Investors in Dubai’s stalled Palm Springs project have reached a deal with developer Damac for a full, upfront refund on payments made for their uncompleted properties.
Buyers on the Palm Jebel Ali project, who have waited eight years for construction to begin, were previously offered a 70 percent refund of their deposits, or 25 percent immediately followed by a further 25 percent annually for the next three years
Of the 48 investors involved, 21 have received payment, and a further 27 are expected to receive their cheques in the next two weeks.
“We received cheques for almost half of the investors. The cheques for the other half are in the process of being arranged,” said Fareya Azfar, partner and head of arbitration at The Legal Group (TLG), who advised the investors.
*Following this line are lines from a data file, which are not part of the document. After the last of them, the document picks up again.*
-- ==== Sys2Proof/Laws/KeepsLinks.lean ====
section
/-!
SUPPORT. Sys2Proof/Laws/KeepsLinks.lean: what every state function leaves of the model's bookkeeping (`Keeps`): the cascade and the lanes.
-/
set_option linter.unusedTactic false
set_option linter.tactic.unusedName false
set_option linter.unreachableTactic false
set_option linter.unusedVariables false
namespace Sys2Proof.Machine

variable {kq : Bool}

theorem State.putLaneHw_keeps {s0 s : State} {l h_} (h : Keeps kq s0 s) : Keeps kq s0 (State.putLaneHw s l h_) := by
  unfold State.putLaneHw
  repeat' (first | with_reducible assumption | ((fail_if_no_progress (extract_lets +onlyGivenNames y)); clear_value y) | fail_if_no_progress (with_reducible apply Keeps.upd))

theorem State.reloadRx_keeps {s0 s : State} {l} (h : Keeps kq s0 s) : Keeps kq s0 (State.reloadRx s l) := by
  unfold State.reloadRx
  repeat' (first | with_reducible assumption | ((fail_if_no_progress (extract_lets +onlyGivenNames y)); clear_value y) | with_reducible apply State.putLaneHw_keeps)

theorem State.acqFail_keeps {s0 s : State} {l} (h : Keeps kq s0 s) : Keeps kq s0 (State.acqFail s l) := by
  unfold State.acqFail
  repeat' (first | with_reducible assumption | with_reducible refine Keeps.ite ?_ ?_ | with_reducible apply State.raiseFree_keeps | with_reducible apply State.addFld_keeps | with_reducible apply State.reloadRx_keeps)

theorem State.setLane_keeps {s0 s : State} {l x} (h : Keeps kq s0 s) : Keeps kq s0 (State.setLane s l x) := by
  unfold State.setLane
  repeat' (first | with_reducible assumption | with_reducible apply State.setFld_keeps)

theorem State.setCasPort_keeps {s0 s : State} {k x} (h : Keeps kq s0 s) : Keeps kq s0 (State.setCasPort s k x) := by
  unfold State.setCasPort
  repeat' (first | with_reducible assumption | with_reducible apply State.setFld_keeps)

theorem State.loseSubtree_keeps {s0 s : State} {h_ k} (h : Keeps kq s0 s) : Keeps kq s0 (State.loseSubtree s h_ k) := by
  unfold State.loseSubtree
  repeat' (first | with_reducible assumption | with_reducible refine Keeps.ite ?_ ?_ | ((fail_if_no_progress (extract_lets +onlyGivenNames y)); clear_value y) | with_reducible apply State.raise_keeps | fail_if_no_progress (with_reducible apply Keeps.upd))

theorem State.refreshPresent_keeps {s0 s : State} (h : Keeps kq s0 s) : Keeps kq s0 (State.refreshPresent s) := by
  unfold State.refreshPresent
  repeat' (first | with_reducible assumption | with_reducible refine Keeps.ite ?_ ?_ | with_reducible apply State.setFld_keeps)

theorem State.refreshCasState_keeps {s0 s : State} (h : Keeps kq s0 s) : Keeps kq s0 (State.refreshCasState s) := by
  unfold State.refreshCasState
  repeat' (first | with_reducible assumption | with_reducible apply State.setFld_keeps)

theorem State.casLeave_keeps {s0 s : State} {k x} (h : Keeps kq s0 s) : Keeps kq s0 (State.casLeave s k x) := by
  unfold State.casLeave
  repeat' (first | with_reducible assumption | with_reducible refine Keeps.ite ?_ ?_ | ((fail_if_no_progress (extract_lets +onlyGivenNames y)); (have z_ := y; guard_hyp z_ : State; clear z_); refine Keeps.cut (kq := kq) (s0 := s0) y ?_ ?_; (on_goal 1 => subst y); (on_goal 2 => (intro hy; try clear_value y))) | ((fail_if_no_progress (extract_lets +onlyGivenNames y)); clear_value y) | ((fail_if_no_progress (extract_lets +onlyGivenNames y)); subst y) | with_reducible apply State.setCasPort_keeps | with_reducible apply State.loseSubtree_keeps | with_reducible apply State.refreshPresent_keeps | with_reducible apply State.refreshCasState_keeps | fail_if_no_progress (with_reducible apply Keeps.upd))

theorem State.retireCas_keeps {s0 s : State} {k} (h : Keeps kq s0 s) : Keeps kq s0 (State.retireCas s k) := by
  unfold State.retireCas
  repeat' (first | with_reducible assumption | ((fail_if_no_progress (extract_lets +onlyGivenNames y)); (have z_ := y; guard_hyp z_ : State; clear z_); refine Keeps.cut (kq := kq) (s0 := s0) y ?_ ?_; (on_goal 1 => subst y); (on_goal 2 => (intro hy; try clear_value y))) | ((fail_if_no_progress (extract_lets +onlyGivenNames y)); clear_value y) | with_reducible apply State.casLeave_keeps | fail_if_no_progress (with_reducible apply Keeps.upd))

theorem State.retireLane_keeps {s0 s : State} {l} (h : Keeps kq s0 s) : Keeps kq s0 (State.retireLane s l) := by
  unfold State.retireLane
  repeat' (first | with_reducible assumption | with_reducible refine Keeps.ite ?_ ?_ | ((fail_if_no_progress (extract_lets +onlyGivenNames y)); (have z_ := y; guard_hyp z_ : State; clear z_); refine Keeps.cut (kq := kq) (s0 := s0) y ?_ ?_; (on_goal 1 => subst y); (on_goal 2 => (intro hy; try clear_value y))) | ((fail_if_no_progress (extract_lets +onlyGivenNames y)); clear_value y) | with_reducible apply State.setLane_keeps | with_reducible apply State.retirePort_keeps | with_reducible apply State.retireCas_keeps | fail_if_no_progress (with_reducible apply Keeps.upd) | (with_reducible refine Keeps.foldl ?_ ?_; on_goal 2 => (intro t x ht; beta_reduce)))

theorem State.adaptOp_keeps {s0 s : State} {c f} (hf : ∀ a0 a1, Keeps kq s0 a0 → Keeps kq s0 (f a0 a1)) (h : Keeps kq s0 s) : Keeps kq s0 (State.adaptOp s c f) := by
  unfold State.adaptOp
  repeat' (first | with_reducible assumption | ((fail_if_no_progress (extract_lets +onlyGivenNames y)); (have z_ := y; guard_hyp z_ : State; clear z_); refine Keeps.cut (kq := kq) (s0 := s0) y ?_ ?_; (on_goal 1 => subst y); (on_goal 2 => (intro hy; try clear_value y))) | ((fail_if_no_progress (extract_lets +onlyGivenNames y)); clear_value y) | with_reducible apply State.finishPart_keeps | with_reducible apply hf | (with_reducible refine Keeps.foldl ?_ ?_; on_goal 2 => (intro t x ht; beta_reduce)))

theorem State.rawCapture_keeps {s0 s : State} {l word} (h : Keeps kq s0 s) : Keeps kq s0 (State.rawCapture s l word) := by
  unfold State.rawCapture
  repeat' (first | with_reducible assumption | with_reducible refine Keeps.ite ?_ ?_ | with_reducible apply State.setFld_keeps | (with_reducible refine Keeps.foldl ?_ ?_; on_goal 2 => (intro t x ht; beta_reduce)))

theorem State.histClear_keeps {s0 s : State} {l} (h : Keeps kq s0 s) : Keeps kq s0 (State.histClear s l) := by
  unfold State.histClear
  repeat' (first | with_reducible assumption | with_reducible apply State.setFld_keeps | (with_reducible refine Keeps.foldl ?_ ?_; on_goal 2 => (intro t x ht; beta_reduce)))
“The group of investors believed that a partial refund was not a fair compensation, so they wanted us to negotiate with Damac in the hopes of reaching a more acceptable settlement.”
Investors had initially hoped to receive compensation for their lost investment, but settled out of court with the developer in a bid to avoid a lengthy legal battle, said Azfar.
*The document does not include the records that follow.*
theorem State.dmaFetch_keeps {s0 s : State} {n a} (h : Keeps kq s0 s) : Keeps kq s0 (State.dmaFetch s n a) := by
  unfold State.dmaFetch
  repeat' (first | with_reducible assumption | with_reducible refine Keeps.ite ?_ ?_ | ((fail_if_no_progress (extract_lets +onlyGivenNames y)); (have z_ := y; guard_hyp z_ : State; clear z_); refine Keeps.cut (kq := kq) (s0 := s0) y ?_ ?_; (on_goal 1 => subst y); (on_goal 2 => (intro hy; try clear_value y))) | ((fail_if_no_progress (extract_lets +onlyGivenNames y)); (have z_ := y; guard_hyp z_ : State × _; clear z_); refine Keeps.cut1 (kq := kq) (s0 := s0) y ?_ ?_; (on_goal 1 => subst y); (on_goal 2 => (intro hy; try clear_value y))) | ((fail_if_no_progress (extract_lets +onlyGivenNames y)); (have z_ := y; guard_hyp z_ : _ × State; clear z_); refine Keeps.cut2 (kq := kq) (s0 := s0) y ?_ ?_; (on_goal 1 => subst y); (on_goal 2 => (intro hy; try clear_value y))) | ((fail_if_no_progress (extract_lets +onlyGivenNames y)); refine Keeps.fn y ?_; subst y; beta_reduce) | ((fail_if_no_progress (extract_lets +onlyGivenNames y)); clear_value y) | ((fail_if_no_progress (extract_lets +onlyGivenNames y)); subst y) | with_reducible apply State.setFld_keeps | with_reducible apply State.setDmaCur_keeps | with_reducible apply State.dmaError_keeps | with_reducible apply State.setDmaSt_keeps | with_reducible apply State.putDmaChan_keeps | with_reducible apply Done.plain_keeps | with_reducible apply Done.bad_keeps | fail_if_no_progress (with_reducible apply Keeps.upd) | (with_reducible refine Keeps.foldl ?_ ?_; on_goal 2 => (intro t x ht; beta_reduce)) | (with_reducible refine Keeps.foldl2 ?_ ?_; on_goal 2 => (intro t x ht; beta_reduce)) | with_reducible apply KeepsO.next | fail_if_no_progress (with_reducible apply Keeps.updFree) | (with_reducible refine Keeps.foldl1 ?_ ?_; on_goal 2 => (intro t x ht; beta_reduce)) | (with_reducible apply Keeps.fst; with_reducible assumption) | refine Keeps.ite ?_ ?_ | split | (intro a; intros; beta_reduce) | (with_reducible apply Keeps.snd; with_reducible assumption))

theorem State.dozePause_keeps {s0 s : State} {n} (h : Keeps kq s0 s) : Keeps kq s0 (State.dozePause s n) := by
  unfold State.dozePause
  repeat' (first | with_reducible assumption | with_reducible refine Keeps.ite ?_ ?_ | with_reducible apply State.setFld_keeps)

theorem State.dmaStart_keeps {s0 s : State} {n fresh} (h : Keeps kq s0 s) : Keeps kq s0 (State.dmaStart s n fresh) := by
  unfold State.dmaStart
  repeat' (first | with_reducible assumption | with_reducible refine Keeps.ite ?_ ?_ | ((fail_if_no_progress (extract_lets +onlyGivenNames y)); (have z_ := y; guard_hyp z_ : State; clear z_); refine Keeps.cut (kq := kq) (s0 := s0) y ?_ ?_; (on_goal 1 => subst y); (on_goal 2 => (intro hy; try clear_value y))) | ((fail_if_no_progress (extract_lets +onlyGivenNames y)); clear_value y) | with_reducible apply State.setFld_keeps | with_reducible apply State.putDmaChan_keeps | with_reducible apply State.dmaFetch_keeps | with_reducible apply State.dozePause_keeps)

theorem State.reread_keeps {s0 s : State} {n} (h : Keeps kq s0 s) : Keeps kq s0 (State.reread s n) := by
  unfold State.reread
  repeat' (first | with_reducible assumption | ((fail_if_no_progress (extract_lets +onlyGivenNames y)); clear_value y) | with_reducible apply State.setFld_keeps | with_reducible apply State.putDmaChan_keeps)

theorem State.dmaDoorbell_keeps {s0 s : State} {n} (h : Keeps kq s0 s) : Keeps kq s0 (State.dmaDoorbell s n) := by
  unfold State.dmaDoorbell
  repeat' (first | with_reducible assumption | with_reducible refine Keeps.ite ?_ ?_ | ((fail_if_no_progress (extract_lets +onlyGivenNames y)); clear_value y) | with_reducible apply State.dmaStart_keeps | with_reducible apply State.setFld_keeps | with_reducible apply State.putDmaChan_keeps | with_reducible apply State.reread_keeps | split)

theorem State.hostDoorbell_keeps {s0 s : State} {n} (h : Keeps kq s0 s) : Keeps kq s0 (State.hostDoorbell s n) := by
  unfold State.hostDoorbell
  repeat' (first | with_reducible assumption | with_reducible refine Keeps.ite ?_ ?_ | with_reducible apply State.dmaDoorbell_keeps)

theorem State.recFlag_keeps {s0 s : State} {b} (h : Keeps kq s0 s) : Keeps kq s0 (State.recFlag s b) := by
  unfold State.recFlag
  repeat' (first | with_reducible assumption | ((fail_if_no_progress (extract_lets +onlyGivenNames y)); clear_value y) | fail_if_no_progress (with_reducible apply Keeps.upd))

theorem State.recordTick_keeps {s0 s : State} {ins quals points} (h : Keeps kq s0 s) : Keeps kq s0 (State.recordTick s ins quals points) := by
  unfold State.recordTick
  repeat' (first | with_reducible assumption | with_reducible refine Keeps.ite ?_ ?_ | ((fail_if_no_progress (extract_lets +onlyGivenNames y)); (have z_ := y; guard_hyp z_ : State; clear z_); refine Keeps.cut (kq := kq) (s0 := s0) y ?_ ?_; (on_goal 1 => subst y); (on_goal 2 => (intro hy; try clear_value y))) | ((fail_if_no_progress (extract_lets +onlyGivenNames y)); clear_value y) | with_reducible apply State.recFlag_keeps | with_reducible apply State.addFld_keeps | fail_if_no_progress (with_reducible apply Keeps.upd))

theorem State.recAbort_keeps {s0 s : State} {reason} (h : Keeps kq s0 s) : Keeps kq s0 (State.recAbort s reason) := by
  unfold State.recAbort
  repeat' (first | with_reducible assumption | with_reducible refine Keeps.ite ?_ ?_ | ((fail_if_no_progress (extract_lets +onlyGivenNames y)); (have z_ := y; guard_hyp z_ : State; clear z_); refine Keeps.cut (kq := kq) (s0 := s0) y ?_ ?_; (on_goal 1 => subst y); (on_goal 2 => (intro hy; try clear_value y))) | with_reducible apply State.recordTick_keeps | with_reducible apply State.recFlag_keeps | with_reducible apply State.recStop_keeps)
“The investors are pretty satisfied. They were told that we don’t know of any developer in UAE who gave a 100 percent refund in one payment without a court case initiated against them.”
Announced during Dubai’s real estate boom, Palm Springs was designed to be a 25-storey beachfront development located on Nakheel’s Palm Jebel Ali island, but stalled in the wake of the emirate’s real estate crash.
Damac had attempted to cancel the project in 2008, but the move was fought by investors through meetings in the UK and Dubai, and the threat of legal action.
Damac later agreed to reinstate the development, and wrote to investors last year to say it was in discussions with Nakheel, and a decision on Palm Springs would be made in December.
In a statement to Arabian Business, Niall McLoughlin, senior vice president of corporate communications at Damac, said the company had been committed to solving the dispute.
“We are happy that we can now bring closure to this issue,” he said.